DATA IN THIS EXERCISE Start Marker

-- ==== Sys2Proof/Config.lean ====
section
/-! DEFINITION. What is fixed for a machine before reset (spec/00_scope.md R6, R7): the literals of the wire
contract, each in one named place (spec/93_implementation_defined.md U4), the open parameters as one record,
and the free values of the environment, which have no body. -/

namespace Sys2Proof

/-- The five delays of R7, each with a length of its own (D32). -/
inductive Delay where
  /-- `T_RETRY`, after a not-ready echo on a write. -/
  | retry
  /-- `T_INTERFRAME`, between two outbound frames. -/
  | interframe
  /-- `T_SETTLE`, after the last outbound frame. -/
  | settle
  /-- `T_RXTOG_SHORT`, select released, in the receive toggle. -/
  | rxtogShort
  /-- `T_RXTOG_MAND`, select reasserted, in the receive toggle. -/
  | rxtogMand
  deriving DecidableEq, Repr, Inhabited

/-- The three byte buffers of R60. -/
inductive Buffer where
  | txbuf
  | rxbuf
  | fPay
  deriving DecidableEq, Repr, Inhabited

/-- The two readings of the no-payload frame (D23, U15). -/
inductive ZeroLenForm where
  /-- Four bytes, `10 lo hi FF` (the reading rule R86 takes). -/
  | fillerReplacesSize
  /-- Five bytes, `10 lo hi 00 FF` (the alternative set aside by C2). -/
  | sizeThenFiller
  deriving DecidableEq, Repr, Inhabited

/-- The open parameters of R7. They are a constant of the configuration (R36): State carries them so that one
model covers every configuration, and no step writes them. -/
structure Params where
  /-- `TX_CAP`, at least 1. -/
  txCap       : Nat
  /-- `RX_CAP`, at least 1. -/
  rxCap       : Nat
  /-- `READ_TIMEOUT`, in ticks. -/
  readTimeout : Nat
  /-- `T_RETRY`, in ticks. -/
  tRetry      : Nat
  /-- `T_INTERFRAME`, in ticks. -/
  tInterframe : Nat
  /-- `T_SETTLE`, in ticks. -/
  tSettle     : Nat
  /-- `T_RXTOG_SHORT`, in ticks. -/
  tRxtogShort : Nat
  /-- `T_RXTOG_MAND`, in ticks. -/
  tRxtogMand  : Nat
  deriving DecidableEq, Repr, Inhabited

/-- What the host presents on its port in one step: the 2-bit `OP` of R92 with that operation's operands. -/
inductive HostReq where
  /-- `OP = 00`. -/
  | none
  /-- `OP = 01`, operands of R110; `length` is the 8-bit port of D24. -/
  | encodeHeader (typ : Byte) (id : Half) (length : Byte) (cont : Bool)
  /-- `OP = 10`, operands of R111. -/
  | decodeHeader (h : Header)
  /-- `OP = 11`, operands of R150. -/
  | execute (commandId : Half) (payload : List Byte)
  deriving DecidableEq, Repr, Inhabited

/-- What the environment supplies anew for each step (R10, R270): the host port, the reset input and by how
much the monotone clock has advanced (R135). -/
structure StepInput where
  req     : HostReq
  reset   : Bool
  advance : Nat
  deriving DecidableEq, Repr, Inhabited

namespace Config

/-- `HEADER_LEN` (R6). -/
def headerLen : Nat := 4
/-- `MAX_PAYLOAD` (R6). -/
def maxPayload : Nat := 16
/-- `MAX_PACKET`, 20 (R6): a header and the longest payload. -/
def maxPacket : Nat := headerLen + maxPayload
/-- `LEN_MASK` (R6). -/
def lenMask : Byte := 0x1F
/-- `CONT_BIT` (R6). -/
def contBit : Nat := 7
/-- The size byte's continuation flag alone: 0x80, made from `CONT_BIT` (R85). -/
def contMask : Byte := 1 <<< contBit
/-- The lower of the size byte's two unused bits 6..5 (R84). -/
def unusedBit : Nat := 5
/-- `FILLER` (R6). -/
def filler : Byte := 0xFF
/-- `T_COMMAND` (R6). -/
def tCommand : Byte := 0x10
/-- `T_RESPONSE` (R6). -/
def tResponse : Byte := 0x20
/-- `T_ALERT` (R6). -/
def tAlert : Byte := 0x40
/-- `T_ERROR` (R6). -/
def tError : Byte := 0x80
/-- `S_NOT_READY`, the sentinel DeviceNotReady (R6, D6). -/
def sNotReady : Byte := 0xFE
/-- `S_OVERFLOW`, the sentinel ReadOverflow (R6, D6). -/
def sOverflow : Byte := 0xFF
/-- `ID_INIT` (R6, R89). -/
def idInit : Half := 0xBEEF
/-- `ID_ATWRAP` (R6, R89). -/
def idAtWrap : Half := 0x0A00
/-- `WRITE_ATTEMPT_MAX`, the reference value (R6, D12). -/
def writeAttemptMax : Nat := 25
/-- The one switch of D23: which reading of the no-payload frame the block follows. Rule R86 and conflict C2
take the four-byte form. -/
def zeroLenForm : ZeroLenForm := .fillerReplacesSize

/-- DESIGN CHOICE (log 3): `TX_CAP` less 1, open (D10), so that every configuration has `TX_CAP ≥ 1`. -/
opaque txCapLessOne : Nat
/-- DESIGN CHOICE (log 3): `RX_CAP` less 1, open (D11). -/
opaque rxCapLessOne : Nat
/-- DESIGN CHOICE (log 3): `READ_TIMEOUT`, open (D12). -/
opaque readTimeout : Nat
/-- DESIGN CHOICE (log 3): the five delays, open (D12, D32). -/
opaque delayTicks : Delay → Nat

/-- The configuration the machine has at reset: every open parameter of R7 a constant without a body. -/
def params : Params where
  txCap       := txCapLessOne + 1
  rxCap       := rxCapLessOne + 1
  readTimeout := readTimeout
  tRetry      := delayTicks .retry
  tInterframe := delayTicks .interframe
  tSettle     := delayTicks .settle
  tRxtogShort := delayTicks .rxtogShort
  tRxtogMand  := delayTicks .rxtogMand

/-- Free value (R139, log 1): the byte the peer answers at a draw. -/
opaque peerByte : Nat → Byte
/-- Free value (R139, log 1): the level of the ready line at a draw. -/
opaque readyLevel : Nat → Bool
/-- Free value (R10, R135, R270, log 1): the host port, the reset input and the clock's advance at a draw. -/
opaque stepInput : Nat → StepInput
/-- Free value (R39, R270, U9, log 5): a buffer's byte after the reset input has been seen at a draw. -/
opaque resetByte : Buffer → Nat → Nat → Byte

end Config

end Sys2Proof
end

DATA IN THIS EXERCISE End Marker

ASSIGNED TASK: Repeat word for word the lines above that run from the line containing "released, in the receive toggle. -/" through the line containing "operation's operands. -/", both ends included, and nothing else.

EXERCISE RESPONSE:
  /-- `T_RXTOG_SHORT`, select released, in the receive toggle. -/
  | rxtogShort
  /-- `T_RXTOG_MAND`, select reasserted, in the receive toggle. -/
  | rxtogMand
  deriving DecidableEq, Repr, Inhabited

/-- The three byte buffers of R60. -/
inductive Buffer where
  | txbuf
  | rxbuf
  | fPay
  deriving DecidableEq, Repr, Inhabited

/-- The two readings of the no-payload frame (D23, U15). -/
inductive ZeroLenForm where
  /-- Four bytes, `10 lo hi FF` (the reading rule R86 takes). -/
  | fillerReplacesSize
  /-- Five bytes, `10 lo hi 00 FF` (the alternative set aside by C2). -/
  | sizeThenFiller
  deriving DecidableEq, Repr, Inhabited

/-- The open parameters of R7. They are a constant of the configuration (R36): State carries them so that one
model covers every configuration, and no step writes them. -/
structure Params where
  /-- `TX_CAP`, at least 1. -/
  txCap       : Nat
  /-- `RX_CAP`, at least 1. -/
  rxCap       : Nat
  /-- `READ_TIMEOUT`, in ticks. -/
  readTimeout : Nat
  /-- `T_RETRY`, in ticks. -/
  tRetry      : Nat
  /-- `T_INTERFRAME`, in ticks. -/
  tInterframe : Nat
  /-- `T_SETTLE`, in ticks. -/
  tSettle     : Nat
  /-- `T_RXTOG_SHORT`, in ticks. -/
  tRxtogShort : Nat
  /-- `T_RXTOG_MAND`, in ticks. -/
  tRxtogMand  : Nat
  deriving DecidableEq, Repr, Inhabited

/-- What the host presents on its port in one step: the 2-bit `OP` of R92 with that operation's operands. -/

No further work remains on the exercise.